- Given records -

def w_setclass_scrub : PWord := { phase := true, fmt := 7, mod := 1, imm := 0x100001 }
def s_setclass_scrub : State := showing d_cls q_man 0xC4 w_setclass_scrub
/-- SETCLASS sets a scrub reserve of 16 on channel 0 (R139). -/
theorem witness_setclass_scrub :
    Shows s_setclass_scrub 1 w_setclass_scrub setclassScrubReservePel q_man s_setclass_scrub.dev ∧
    ((s_setclass_scrub.dev.chan 0).state ≠ 0 ∧ s_setclass_scrub.dev.sumGuar ≤ s_setclass_scrub.dev.deliverableWith 1 16) ∧
    (((((s_setclass_scrub.dev.entered 1 q_man w_setclass_scrub 0xC4).setChan 0 { (s_setclass_scrub.dev.entered 1 q_man w_setclass_scrub 0xC4).chan 0 with scrub := 16 }).republish).chan 0).scrub = 16) ∧
    exec (.setclassScrubReserve 1 w_setclass_scrub) s_setclass_scrub = .next (s_setclass_scrub.applied (((s_setclass_scrub.dev.entered 1 q_man w_setclass_scrub 0xC4).setChan 0 { (s_setclass_scrub.dev.entered 1 q_man w_setclass_scrub 0xC4).chan 0 with scrub := 16 }).republish) 1 q_man w_setclass_scrub 0xC4 {} (q_man.head + 1)) :=
  ⟨shows_of (by decide +kernel),
   by decide +kernel,
   by decide +kernel,
   gives_iff.1 (by decide +kernel)⟩

def w_setclass_read : PWord := { phase := true, fmt := 7, mod := 2, ra := 2, dwin := 1, imm := 2 }
def s_setclass_read : State := showing dev0 q_man 0xC4 w_setclass_read
def a_setclass_read : Area := { resv := true, g := 0, base := 1280, len := 32 }
/-- SETCLASS reads a class with its default descriptor (R352). -/
theorem witness_setclass_read :
    Shows s_setclass_read 1 w_setclass_read setclassReadPel q_man s_setclass_read.dev ∧
    (s_setclass_read.dev.entered 1 q_man w_setclass_read 0xC4).ranges 1 q_man [{ win := w_setclass_read.dwin.toNat, off := ((q_man).vals w_setclass_read).a.1.toNat, len := 32, right := 1 }] false false = .ok [a_setclass_read] ∧
    exec (.setclassRead 1 w_setclass_read) s_setclass_read = .next (s_setclass_read.applied ((s_setclass_read.dev.entered 1 q_man w_setclass_read 0xC4).writeAt (s_setclass_read.ctx 1 q_man w_setclass_read) a_setclass_read 0 (clean ((s_setclass_read.dev.class 2).words))) 1 q_man w_setclass_read 0xC4 {} (q_man.head + 1)) :=
  ⟨shows_of (by decide +kernel),
   ok_of (by decide +kernel),
   gives_iff.1 (by decide +kernel)⟩

/-- A policy descriptor with its least values (R244). -/
def d_desc0 : Dev := { dev0 with mem := { resv := [(20, rline 20 0x100010001000000010000000A)] } }

def d_desc : Dev := { d_desc0 with chans := d_cls.chans }

def w_policy_descriptor : PWord := { phase := true, fmt := 7, ra := 2, swin := 1 }
def s_policy_descriptor : State := showing d_desc q_man 0xC6 w_policy_descriptor
def bs_policy_descriptor : List Byte := valOf (Eng.operand (s_policy_descriptor.ctx 1 q_man w_policy_descriptor) q_man w_policy_descriptor ((q_man).vals w_policy_descriptor) 64) (s_policy_descriptor.dev.entered 1 q_man w_policy_descriptor 0xC6)
def e_policy_descriptor : Dev := devOf (Eng.operand (s_policy_descriptor.ctx 1 q_man w_policy_descriptor) q_man w_policy_descriptor ((q_man).vals w_policy_descriptor) 64) (s_policy_descriptor.dev.entered 1 q_man w_policy_descriptor 0xC6)
/-- POLICY sets the descriptor (R244). -/
theorem witness_policy_descriptor :
    Shows s_policy_descriptor 1 w_policy_descriptor policyDescriptorPel q_man s_policy_descriptor.dev ∧
    (Eng.operand (s_policy_descriptor.ctx 1 q_man w_policy_descriptor) q_man w_policy_descriptor ((q_man).vals w_policy_descriptor) 64).run (s_policy_descriptor.dev.entered 1 q_man w_policy_descriptor 0xC6) = .ok (valOf (Eng.operand (s_policy_descriptor.ctx 1 q_man w_policy_descriptor) q_man w_policy_descriptor ((q_man).vals w_policy_descriptor) 64) (s_policy_descriptor.dev.entered 1 q_man w_policy_descriptor 0xC6), devOf (Eng.operand (s_policy_descriptor.ctx 1 q_man w_policy_descriptor) q_man w_policy_descriptor ((q_man).vals w_policy_descriptor) 64) (s_policy_descriptor.dev.entered 1 q_man w_policy_descriptor 0xC6)) ∧
    ((∀ r ∈ descRanges, r.2.2.1 ≤ fieldAt bs_policy_descriptor r.1 r.2.1 ∧ fieldAt bs_policy_descriptor r.1 r.2.1 ≤ r.2.2.2) ∧ fieldAt bs_policy_descriptor 10 2 ≤ e_policy_descriptor.deliverable / 8) ∧
    exec (.policyDescriptor 1 w_policy_descriptor) s_policy_descriptor = .next (s_policy_descriptor.applied (e_policy_descriptor.onFlow fun f => { f with epochMs := 10, shift := 1, readW := 0, writeW := 0, cls := 0, sweepBud := 1, migBud := 1, spillBud := 1, quota0 := 0, quota1 := 0 }) 1 q_man w_policy_descriptor 0xC6 {} (q_man.head + 1)) :=
  ⟨shows_of (by decide +kernel),
   run_of (by decide +kernel),
   by decide +kernel,
   gives_iff.1 (by decide +kernel)⟩

/-- Level 9, spill mode 2, marks 4, 2 and 32. -/
def q_entry9 : Queue := { queue1 with regs := [(1, BitVec.ofNat 64 (9 * 2 ^ 60 + 2 * 2 ^ 58 + 4 * 2 ^ 50 + 2 * 2 ^ 42 + 32 * 2 ^ 34))] }

def w_policy_entry : PWord := { phase := true, fmt := 7, mod := 1, rb := 1, imm := 3 }
def s_policy_entry : State := showing d_gr q_entry9 0xC6 w_policy_entry
/-- POLICY sets the entry of a grotto (R245). -/
theorem witness_policy_entry :
    Shows s_policy_entry 1 w_policy_entry policyGrottoEntryPel q_entry9 s_policy_entry.dev ∧
    exec (.policyGrottoEntry 1 w_policy_entry) s_policy_entry = .next (s_policy_entry.applied (((s_policy_entry.dev.entered 1 q_entry9 w_policy_entry 0xC6).onFlow fun f => { f with entries := [(3, ((q_entry9).vals w_policy_entry).b.1)] }).setGrotto 3 { gr3 with level := 9, spillMode := 2, coldMark := 4, farMark := 2, hotMark := 32 }) 1 q_entry9 w_policy_entry 0xC6 {} (q_entry9.head + 1)) :=
  ⟨shows_of (by decide +kernel),
   gives_iff.1 (by decide +kernel)⟩

/-- A program of two words. -/
def d_prog : Dev := { dev0 with mem := { resv := [(20, rline 20 0x1000000000000000000000000000A2108)] } }

def q_prog : Queue := { queue1 with regs := [(1, 64), (2, 256), (3, 2)] }

def w_policy_program : PWord := { phase := true, fmt := 7, mod := 2, ra := 2, swin := 1, rc := 3 }
def s_policy_program : State := showing d_prog q_prog 0xC6 w_policy_program
def a_policy_program : Area := { resv := true, g := 0, base := 1280, len := 32 }
def ps_policy_program : PBytes := valOf (Eng.read (s_policy_program.ctx 1 q_prog w_policy_program) a_policy_program 0 32) (s_policy_program.dev.entered 1 q_prog w_policy_program 0xC6)
def e_policy_program : Dev := devOf (Eng.read (s_policy_program.ctx 1 q_prog w_policy_program) a_policy_program 0 32) (s_policy_program.dev.entered 1 q_prog w_policy_program 0xC6)
def h_policy_program : Dev := e_policy_program.onFlow fun f => ({ f with builtin := false, program := [0x0A2108, 1], progFault := false } : Flow).extend (sha256 (ps_policy_program.map Prod.fst))
/-- POLICY loads a program of two words (R354, R579). -/
theorem witness_policy_program :
    Shows s_policy_program 1 w_policy_program policyLoadProgramPel q_prog s_policy_program.dev ∧
    (s_policy_program.dev.entered 1 q_prog w_policy_program 0xC6).ranges 1 q_prog [{ win := w_policy_program.swin.toNat, off := ((q_prog).vals w_policy_program).a.1.toNat, len := 32 }] false false = .ok [a_policy_program] ∧
    (Eng.read (s_policy_program.ctx 1 q_prog w_policy_program) a_policy_program 0 32).run (s_policy_program.dev.entered 1 q_prog w_policy_program 0xC6) = .ok (valOf (Eng.read (s_policy_program.ctx 1 q_prog w_policy_program) a_policy_program 0 32) (s_policy_program.dev.entered 1 q_prog w_policy_program 0xC6), devOf (Eng.read (s_policy_program.ctx 1 q_prog w_policy_program) a_policy_program 0 32) (s_policy_program.dev.entered 1 q_prog w_policy_program 0xC6)) ∧
    (ps_policy_program.all (fun u => !u.2) = true) ∧
    exec (.policyLoadProgram 1 w_policy_program) s_policy_program = .next (s_policy_program.applied h_policy_program 1 q_prog w_policy_program 0xC6 {} (q_prog.head + 1)) :=
  ⟨shows_of (by decide +kernel),
   ok_of (by decide +kernel),
   run_of (by decide +kernel),
   by decide +kernel,
   gives_iff.1 (by decide +kernel)⟩

/-- Timeout 500, frame limit 0 (kept), watermark 20; idle time 1,000. -/
def q_limits : Queue := { queue1 with regs := [(1, 0x14000001F4), (3, 1000)] }

def w_policy_limits : PWord := { phase := true, fmt := 7, mod := 3, rb := 1, rc := 3 }
def s_policy_limits : State := showing dev0 q_limits 0xC6 w_policy_limits
/-- POLICY sets limits; 0 keeps one (R354). -/
theorem witness_policy_limits :
    Shows s_policy_limits 1 w_policy_limits policySetLimitsPel q_limits s_policy_limits.dev ∧
    exec (.policySetLimits 1 w_policy_limits) s_policy_limits = .next (s_policy_limits.applied ((s_policy_limits.dev.entered 1 q_limits w_policy_limits 0xC6).onFlow fun f => { f with biTimeout := 500, watermark := 20, idleTime := 1000 }) 1 q_limits w_policy_limits 0xC6 {} (q_limits.head + 1)) :=
  ⟨shows_of (by decide +kernel),
   gives_iff.1 (by decide +kernel)⟩

def w_policy_read : PWord := { phase := true, fmt := 7, mod := 4, ra := 2, dwin := 1 }
def s_policy_read : State := showing dev0 q_man 0xC6 w_policy_read
def a_policy_read : Area := { resv := true, g := 0, base := 1280, len := 16 }
/-- POLICY reads the limits (R354). -/
theorem witness_policy_read :
    Shows s_policy_read 1 w_policy_read policyReadLimitsPel q_man s_policy_read.dev ∧
    (s_policy_read.dev.entered 1 q_man w_policy_read 0xC6).ranges 1 q_man [{ win := w_policy_read.dwin.toNat, off := ((q_man).vals w_policy_read).a.1.toNat, len := 16, right := 1 }] false false = .ok [a_policy_read] ∧
    exec (.policyReadLimits 1 w_policy_read) s_policy_read = .next (s_policy_read.applied ((s_policy_read.dev.entered 1 q_man w_policy_read 0xC6).writeAt (s_policy_read.ctx 1 q_man w_policy_read) a_policy_read 0 (clean (bytesOfNat 8 (s_policy_read.dev.flow.biTimeout + s_policy_read.dev.flow.frameLimit * 65536 + s_policy_read.dev.flow.watermark * 2 ^ 32) ++ bytesOfNat 8 s_policy_read.dev.flow.idleTime))) 1 q_man w_policy_read 0xC6 {} (q_man.head + 1)) :=
  ⟨shows_of (by decide +kernel),
   ok_of (by decide +kernel),
   gives_iff.1 (by decide +kernel)⟩

/-- Port 1 up, with pool 7 at the far end, whose epoch is 9; our own epoch is 4. -/
def d_far : Dev := { dev0 with ev := { pool := some 6, p1 := { state := 2, helloGot := true, peerPool := some 7, peerEpoch := 9 }, rope := { epoch := 4 } } }
def d_mirror : Dev := { d_far with grottos := [(3, { gr3 with mirror := true })] }
def d_roped : Dev := { d_far with ev := { d_far.ev with rope := { state := 1, port := 1, partner := 7, epoch := 10 } } }

def w_rope_form : PWord := { phase := true, fmt := 7, imm := 0x1007 }
def s_rope_form : State := showing d_far q_man 0xC5 w_rope_form
def h_rope_form : Dev := ((((s_rope_form.dev.entered 1 q_man w_rope_form 0xC5).newRope 1 7).onRope fun r => { r with forming := none }).settleRope)
/-- ROPE forms with no grotto to mirror: synced at epoch 10 (R445, R446). -/
theorem witness_rope_form :
    Shows s_rope_form 1 w_rope_form ropeFormPel q_man s_rope_form.dev ∧
    (s_rope_form.dev.evOn 1 = true ∧ h_rope_form.ev.rope.state = 1 ∧ h_rope_form.ev.rope.port = 1 ∧ h_rope_form.ev.rope.partner = 7 ∧ h_rope_form.ev.rope.epoch = 10 ∧ h_rope_form.ev.rope.paired = [] ∧ h_rope_form.grottos = s_rope_form.dev.grottos) ∧
    exec (.ropeForm 1 w_rope_form) s_rope_form = .next (s_rope_form.applied h_rope_form 1 q_man w_rope_form 0xC5 { r1 := some 10 } (q_man.head + 1)) :=
  ⟨shows_of (by decide +kernel),
   by decide +kernel,
   gives_iff.1 (by decide +kernel)⟩

def w_rope_form_pairs : PWord := { phase := true, fmt := 7, imm := 0x1007 }
def s_rope_form_pairs : State := showing d_mirror q_man 0xC5 w_rope_form_pairs
/-- ROPE forms with a mirrored grotto: it sends a pair message (R445). -/
theorem witness_rope_form_pairs :
    Shows s_rope_form_pairs 1 w_rope_form_pairs ropeFormPel q_man s_rope_form_pairs.dev ∧
    exec (.ropeForm 1 w_rope_form_pairs) s_rope_form_pairs = .next (s_rope_form_pairs.applied ((((s_rope_form_pairs.dev.entered 1 q_man w_rope_form_pairs 0xC5).newRope 1 7).onRope fun k => { k with forming := some (1, 1, 0) }).evSend 1 ((((s_rope_form_pairs.dev.entered 1 q_man w_rope_form_pairs 0xC5).newRope 1 7).onRope fun k => { k with forming := some (1, 1, 0) }).pairMsg 3)) 1 q_man w_rope_form_pairs 0xC5 {} (q_man.head + 1)) :=
  ⟨shows_of (by decide +kernel),
   gives_iff.1 (by decide +kernel)⟩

- What you need to do -
Quote the listing above, but only from the line that shows "Shows s_policy_entry 1" through the line that shows "def e_policy_program : Dev".

- Answer section -
    Shows s_policy_entry 1 w_policy_entry policyGrottoEntryPel q_entry9 s_policy_entry.dev ∧
    exec (.policyGrottoEntry 1 w_policy_entry) s_policy_entry = .next (s_policy_entry.applied (((s_policy_entry.dev.entered 1 q_entry9 w_policy_entry 0xC6).onFlow fun f => { f with entries := [(3, ((q_entry9).vals w_policy_entry).b.1)] }).setGrotto 3 { gr3 with level := 9, spillMode := 2, coldMark := 4, farMark := 2, hotMark := 32 }) 1 q_entry9 w_policy_entry 0xC6 {} (q_entry9.head + 1)) :=
  ⟨shows_of (by decide +kernel),
   gives_iff.1 (by decide +kernel)⟩

/-- A program of two words. -/
def d_prog : Dev := { dev0 with mem := { resv := [(20, rline 20 0x1000000000000000000000000000A2108)] } }

def q_prog : Queue := { queue1 with regs := [(1, 64), (2, 256), (3, 2)] }

def w_policy_program : PWord := { phase := true, fmt := 7, mod := 2, ra := 2, swin := 1, rc := 3 }
def s_policy_program : State := showing d_prog q_prog 0xC6 w_policy_program
def a_policy_program : Area := { resv := true, g := 0, base := 1280, len := 32 }
def ps_policy_program : PBytes := valOf (Eng.read (s_policy_program.ctx 1 q_prog w_policy_program) a_policy_program 0 32) (s_policy_program.dev.entered 1 q_prog w_policy_program 0xC6)
def e_policy_program : Dev := devOf (Eng.read (s_policy_program.ctx 1 q_prog w_policy_program) a_policy_program 0 32) (s_policy_program.dev.entered 1 q_prog w_policy_program 0xC6)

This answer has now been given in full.